To accomplish this, Padilla said he worked with Discher as if the production were going to be onstage, talking about blocking characters relative to where a stationary listener would be located. While Discher would choose the takes he liked, Padilla would then use those takes and post-recording editing to craft an environment that places the audience in the room as an unseen eavesdropper.
With all of the actors recording safely from their own homes and rehearsing over Zoom, the sound quality Padilla was able to achieve depended heavily on the equipment the actors had at their disposal. Still, despite working with variations in microphone quality and the general background sounds of the houses and rooms where the actors recorded, Padilla said that as he was bringing together the soundscape, he found moments that even made him uncomfortable, as if he were overhearing conversations not meant for his ears.

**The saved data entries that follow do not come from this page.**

-- ==== Sys2Proof/Machine/Slices.lean ====
section
/-!
DEFINITION. Hard slices on the device's state (spec file 09): slice frames received and passed on, defects, protection, flows and their de-jitter
buffers, and the slice region of a downstream frame.
-/

namespace Sys2Proof.Machine

/-! ### Records -/

/-- A slice of which nothing has been received. A `bipRx` of 256 says that no earlier frame is known. -/
def SliceSt.init : SliceSt :=
  { rx := [], twigNow := none, bipRx := 256, bipTx := 256, bipBad := false, aisNow := none, los := false, lost := false, lod := false, ais := false,
    deg := false, lodMiss := 0, lodGood := 0, aisSet := 0, aisClr := 0, errFrames := 0, badInt := 0, goodInt := 0, shown := 0 }

/-- A protection group at rest on its working slice. -/
def Pg.init : Pg :=
  { standing := 0, cmd := none, wtr := false, farRun := 0, farBytes := (0, 0), farReq := 0, req := 0, selected := false, prev := false }

/-- A flow that holds nothing. -/
def FlowSt.init : FlowSt :=
  { locked := false, delta := 0, buf := [], lateNow := false, lateRun := 0, ovfRun := 0, quiet := 0, gotNow := false,
    lossDef := false, rxFrame := none, bipTx := 256 }

/-- The record of a slice. -/
def Dev.slice (d : Dev) (s : Nat) : SliceSt := d.slices.getD s SliceSt.init
/-- Change the record of a slice. -/
def Dev.updSlice (d : Dev) (s : Nat) (f : SliceSt → SliceSt) : Dev := { d with slices := d.slices.upd s SliceSt.init f }
/-- The record of a protection group. -/
def Dev.pg (d : Dev) (p : Nat) : Pg := d.pgs.getD p Pg.init
/-- Change the record of a protection group. -/
def Dev.updPg (d : Dev) (p : Nat) (f : Pg → Pg) : Dev := { d with pgs := d.pgs.upd p Pg.init f }
/-- The record of a flow. -/
def Dev.flow (d : Dev) (f : Nat) : FlowSt := d.flows.getD f FlowSt.init
/-- Change the record of a flow. -/
def Dev.updFlow (d : Dev) (f : Nat) (g : FlowSt → FlowSt) : Dev := { d with flows := d.flows.upd f FlowSt.init g }

/-- The protection groups that are enabled. -/
def enabledPgs (c : Cfg) : List Nat :=
  (c.listed .SLC_PG_CTRL).filterMap (fun p => if c.flag Fields.SLC_PG_CTRL_en p.1 then some p.1 else none)
/-- The flows that are enabled. -/
def enabledFlows (c : Cfg) : List Nat :=
  (c.listed .SLC_FL_CTRL).filterMap (fun p => if c.flag Fields.SLC_FL_CTRL_en p.1 then some p.1 else none)
/-- The working slice of a group. -/
def pgWorking (c : Cfg) (p : Nat) : Nat := c.get Fields.SLC_PG_CTRL_working p
/-- The protect slice of a group. -/
def pgProtect (c : Cfg) (p : Nat) : Nat := c.get Fields.SLC_PG_CTRL_protect p

/-! ### The slice frame (R249 to R253) -/

/-- Byte `k` of a list, 0 where it ends. -/
def byteAt (bs : List Byte) (k : Nat) : Nat := ((bs.drop k).headD 0).toNat

/-- The bitwise majority of three bytes. -/
def majority (a b c : Nat) : Nat := (a &&& b) ||| (a &&& c) ||| (b &&& c)

/-- The XOR of bytes. -/
def xorBytes (bs : List Byte) : Nat := bs.foldl (fun a b => a ^^^ b.toNat) 0

/-- The ones of a byte. -/
def onesOf (v : Nat) : Nat := (bitsMSB 8 v).countP id

/-- The XOR of a byte list with a keystream. -/
def xorStream (bs ks : List Byte) : List Byte := List.zipWith (fun a b => a ^^^ b) bs (padTo bs.length ks)

/-- The payload area under the counter-mode keystream of R253: it is its own inverse. -/
def sliceCipher (d : Dev) (i e s frame : Nat) (up : Bool) (payload : List Byte) : List Byte :=
  let iv := i * 2 ^ 82 + up.toNat * 2 ^ 81 + e * 2 ^ 80 + s * 2 ^ 69 + frame % 2 ^ 48
  let key := workKey d i e (if up then "SLICE-US" else "SLICE-DS")
  xorStream payload (Config.ctrStream key (iv * 2 ^ 32 + 1) payload.length)

/-- The far-end bytes of a protect slice's frame (R261, R262): a code that is not in the table is ignored and counted. -/
def farBytesIn (b3 b4 p : Nat) (d : Dev) : Dev :=
  let x := d.pg p
  if [0xF, 0xD, 0xB, 0x9, 0x7, 0x5, 0x0].contains (b3 / 16) = false then d.count .pgroup .pgBadCode p
  else
    let run := if x.farBytes = (b3, b4) ∧ x.farRun ≠ 0 then min 3 (x.farRun + 1) else 1
    d.updPg p (fun x => { x with farRun := run, farBytes := (b3, b4), farReq := if run = 3 then b3 / 16 else x.farReq })

/-- The majority J of a slice frame in all three copies (R252). -/
def majorityJ (bs : List Byte) : List Byte := List.replicate 3 (BitVec.ofNat 8 (majority (byteAt bs 0) (byteAt bs 1) (byteAt bs 2)))

/-- A slice frame that comes in, from a slice twig or a flow, is examined (R252, R258): its J copies, its BIP-8 against the payload area before, its AIS bit. -/
def examineSlice (s : Nat) (bs pay : List Byte) (d : Dev) : Dev :=
  let x := d.slice s
  let bad := if x.bipRx < 256 then onesOf (x.bipRx ^^^ byteAt bs 7) else 0
  let d := d.updSlice s (fun x => { x with bipRx := xorBytes pay, bipBad := decide (0 < bad), aisNow := some ((byteAt bs 5).testBit 7) })
  let d := if byteAt bs 0 = byteAt bs 1 ∧ byteAt bs 1 = byteAt bs 2 then d else d.count .slice .jDisagree s
  if 0 < bad then d.count .slice .bipErrors s bad else d

/-- A slice frame is received (R252, R253): J by majority, the payload area decrypted, its BIP-8 checked. -/
def sliceReceive (c : Cfg) (s frame : Nat) (raw : List Byte) (d : Dev) : Dev :=
  let i := sliceStand c s
  let bs := padTo (64 * sliceN c s) raw
  let enc := (byteAt bs 6).testBit 6
  let pay := if enc then sliceCipher d i (byteAt bs 6 / 128) s frame true (bs.drop 8) else bs.drop 8
  let head := majorityJ bs ++ (bs.drop 3).take 3 ++ [0#8] ++ (bs.drop 7).take 1
  let d := d.updSlice s (fun x =>
    { x with rx := x.rx.filter (fun r => decide (frame < r.frame + 12)) ++ [{ frame := frame, bytes := head ++ pay }], twigNow := some true })
  let d := examineSlice s bs pay d
  ((enabledPgs c).filter (fun p => pgProtect c p == s)).foldl (fun d p => farBytesIn (byteAt bs 3) (byteAt bs 4) p d) d

/-- A slice twig is missed (R258). -/
def sliceMissed (s : Nat) (d : Dev) : Dev :=
  (d.updSlice s (fun x => { x with twigNow := some false, bipRx := 256, bipBad := false, aisNow := none })).count .slice .missedFrames s

/-! ### Defects (R258, R259) -/

/-- A run of consecutive events. -/
def runOf (n : Nat) (v : Bool) : Nat := if v then n + 1 else 0

/-- The counts of a slice at an edge: consecutive missed and received twigs, AIS frames, and the interval of degradation. -/
def sliceEdge (c : Cfg) (n : Nat) (x : SliceSt) : SliceSt :=
  let x := match x.twigNow with
    | some got => { x with lodMiss := runOf x.lodMiss (!got), lodGood := runOf x.lodGood got }
    | none => x
  let x := match x.aisNow with
    | some a => { x with aisSet := runOf x.aisSet a, aisClr := runOf x.aisClr (!a) }
    | none => x
  let x := { x with errFrames := x.errFrames + x.bipBad.toNat, twigNow := none, aisNow := none, bipBad := false }
  if n % c.get Fields.SLC_DEG_INT_deg_int 0 = 0 then
    let bad := decide (c.get Fields.SLC_DEG_CTRL_deg_thr 0 ≤ x.errFrames)
    { x with errFrames := 0, badInt := runOf x.badInt bad, goodInt := runOf x.goodInt (!bad) }
  else x

/-- A defect that sets on one condition and clears on another. -/
def latchDef (old set clr : Bool) : Bool := if set then true else if clr then false else old

/-- The flows that feed a downstream slice. -/
def flowsInto (c : Cfg) (s : Nat) : List Nat :=
  (enabledFlows c).filter (fun f =>
    (c.flag Fields.SLC_FL_DST_dst_en f && c.get Fields.SLC_FL_DST_dst f == s) || (c.flag Fields.SLC_FL_DST_brg_en f && c.get Fields.SLC_FL_DST_brg f == s))

/-- The defects of a slice as they stand at the edge (R258): those of an upstream slice, or of the ingress flow that feeds a downstream one, shown at each slice that
it feeds (DESIGN CHOICE, log 49). -/
def judgeDefects (c : Cfg) (s : Nat) (d : Dev) (x : SliceSt) : SliceSt :=
  let m := c.get Fields.SLC_DEG_CTRL_deg_m 0
  let fs := flowsInto c s
  let y : SliceSt :=
    { x with los := decide (2 ≤ d.run .los (sliceGrove c s))
             lost := !(d.st (sliceStand c s) == .active)
             lod := if sliceUp c s then latchDef x.lod (decide (2 ≤ x.lodMiss)) (decide (2 ≤ x.lodGood)) else fs.any (fun f => (d.flow f).lossDef)
             ais := latchDef x.ais (decide (3 ≤ x.aisSet)) (decide (3 ≤ x.aisClr))
             deg := latchDef x.deg (decide (m ≤ x.badInt)) (decide (m ≤ x.goodInt)) }
  if sliceUp c s || !(fs.isEmpty) then y else { y with lod := false, ais := false, deg := false }

/-- The defects not suppressed, as the bits of SLC_SL_STATUS (R259): the highest one alone. Grove LOS and stand lost are reported by upstream slices; at a downstream
slice they suppress what lies below them. -/
def shownBits (up : Bool) (x : SliceSt) : Nat :=
  if x.los then (if up then 16 else 0) else if x.lost then (if up then 8 else 0) else if x.lod then 4 else if x.ais then 2 else if x.deg then 1 else 0

/-- The counter of a reported defect. -/
def defectCtr (bits : Nat) : Ctr :=
  if bits = 16 then .defectGroveLos else if bits = 8 then .defectStandLost else if bits = 4 then .defectLod
  else if bits = 2 then .defectAis else .defectDeg

/-- The protection request of a slice's reported defect (R260). -/
def defectReq (d : Dev) (s : Nat) : Nat :=
  let b := (d.slice s).shown
  if b = 0 then 0 else if b = 1 then 0x9 else 0xB

/-! ### Protection (R261 to R265) -/

/-- The local request of a group (R262). -/
def pgLocal (c : Cfg) (d : Dev) (p : Nat) : Nat :=
  let x := d.pg p
  max x.standing (max (defectReq d (pgWorking c p)) (if x.wtr then 0x5 else 0))

/-- The request in force of a group (R262). -/
def pgRequest (c : Cfg) (d : Dev) (p : Nat) : Nat :=
  if c.flag Fields.SLC_PG_CTRL_bidir p then max (pgLocal c d p) (d.pg p).farReq else pgLocal c d p

/-- Whether the selector takes protect (R263). -/
def pgChoice (req protReq : Nat) : Bool :=
  if req = 0xF ∨ req = 0 then false
  else if req = 0xD ∨ req = 0x5 then true
  else if req = 0xB then !(protReq == 0xB)
  else protReq == 0

/-- The selector of a group as what has been judged at the edge sets it (R263). -/
def pgSelect (c : Cfg) (p : Nat) (d : Dev) : Dev :=
  let req := pgRequest c d p
  d.updPg p (fun x => { x with req := req, selected := pgChoice req (defectReq d (pgProtect c p)) })

/-- The judgement of a group behind everything else of its edge (R262, R263, R270): a selection other than that of the edge before is counted. -/
def pgClose (c : Cfg) (p : Nat) (d : Dev) : Dev :=
  let d := pgSelect c p d
  if (d.pg p).selected = (d.pg p).prev then d else d.count .pgroup .pgSwitches p

/-- A group begins an edge: the selection so far governs the frames of the tick before (R263), and a command of SLC_PG_CMD takes effect (R265): 0 is CLEAR. -/
def pgCommand (p : Nat) (d : Dev) : Dev :=
  let d := d.updPg p (fun x => { x with prev := x.selected })
  match (d.pg p).cmd with
  | none => d
  | some 0 =>
    let d := d.updPg p (fun x => { x with cmd := none, standing := 0, wtr := if x.prev then false else x.wtr })
    if (d.pg p).prev then d.disarm .wtr p else d
  | some k => d.updPg p (fun x => { x with cmd := none, standing := k })

/-- The working slice's defect has changed: WAIT_TO_RESTORE is armed when it clears while protect is selected, and disarmed when it returns (R264). -/
def pgDefect (c : Cfg) (s before : Nat) (p : Nat) (d : Dev) : Dev :=
  let now := (d.slice s).shown
  let d := if pgWorking c p = s then
      if before ≠ 0 ∧ now = 0 ∧ (d.pg p).prev then (d.armNow .wtr p).updPg p (fun x => { x with wtr := true })
      else if now ≠ 0 then (d.disarm .wtr p).updPg p (fun x => { x with wtr := false })
      else d
    else d
  pgSelect c p d

/-- SLICE_DEFECT_CHANGE: the defects of a slice are judged at the edge, and their consequences follow (R258 to R260, R264). -/
def sliceDefectChange (c : Cfg) (s : Nat) (d : Dev) : Dev :=
  if c.flag Fields.SLC_SL_CTRL_en s then
    let before := (d.slice s).shown
    let d := d.updSlice s (fun x => let y := judgeDefects c s d x; { y with shown := shownBits (sliceUp c s) y })
    let now := (d.slice s).shown
    let d := if now ≠ 0 ∧ now ≠ before then (d.count .slice (defectCtr now) s).raiseBit Fields.INT_SLC_CAUSE_slices (s / 32) (s % 32) else d
    ((enabledPgs c).filter (fun p => pgWorking c p == s || pgProtect c p == s)).foldl (fun d p => pgDefect c s before p d) d
  else d

/-- SLICE_DEFECT_CHANGE. -/
def execSliceDefectChange (s : Fin 2048) (t : State) : Outcome := onDev (fun c d => sliceDefectChange c s d) t

/-- PG_FAR_REQUEST: a far-end request accepted in three consecutive frames is judged with the rest (R262). -/
def execPgFarRequest (pg : Fin 1024) (s : State) : Outcome := onDev (fun c d => pgSelect c pg d) s

/-- WTR_EXPIRY (R264). A defect that returns at the edge has the group judged on it all the same, before or behind this (R270). -/
def wtrExpiry (c : Cfg) (p : Nat) (d : Dev) : Dev :=
  if (d.pg p).wtr && d.expired .wtr p (c.get Fields.SLC_PG_WTR_wtr_ticks p) then
    pgSelect c p ((d.disarm .wtr p).updPg p (fun x => { x with wtr := false }))
  else d

/-- WTR_EXPIRY. -/
def execWtrExpiry (pg : Fin 1024) (s : State) : Outcome := onDev (fun c d => wtrExpiry c pg d) s

/-! ### Flows (R266 to R268) -/

/-- The chunks of a slice frame of n slots. -/
def chunkCount (n chunk : Nat) : Nat := (n + chunk - 1) / chunk

/-- The common RoE header of R266 and the frame's chunk behind it. -/
def roePacket (c : Cfg) (f frame idx : Nat) (chunk : List Byte) : List Byte :=
  let mac := fun (lo hi : Fld) => toBytesBE 2 (c.get hi f % 2 ^ 16) ++ toBytesBE 4 (c.get lo f)
  let tag := if c.flag Fields.SLC_FL_VLAN_vlan_en f then toBytesBE 2 0x8100 ++ toBytesBE 2 (c.get Fields.SLC_FL_VLAN_tci f) else []
  mac Fields.SLC_FL_DMAC_LO_mac Fields.SLC_FL_DMAC_HI_mac ++ mac Fields.SLC_FL_SMAC_LO_mac Fields.SLC_FL_SMAC_HI_mac ++ tag
    ++ toBytesBE 2 0xFC3D ++ [BitVec.ofNat 8 Config.roeSubType] ++ toBytesBE 1 (c.get Fields.SLC_FL_CTRL_flow_id f)
    ++ toBytesBE 2 chunk.length ++ toBytesBE 4 (frame % 2 ^ 24 * 256 + idx) ++ chunk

The result, Hudock explained, is a production of Macbeth that invites audiences deep into the world of Macbeth, providing a level of intimacy perhaps even deeper than what television, movies, or even theatre can provide. After all, once headphones are put on and lights turned out, there’s very little space between the voices of characters spiraling into madness and the deepest recesses of a listener’s brain. In fact, Hudock explained, some of the soliloquies featured in Macbeth, which rank among the most memorable and affecting in all of Shakespeare, may even begin to feel like your own thoughts.
Wait—is that a dagger I see before me?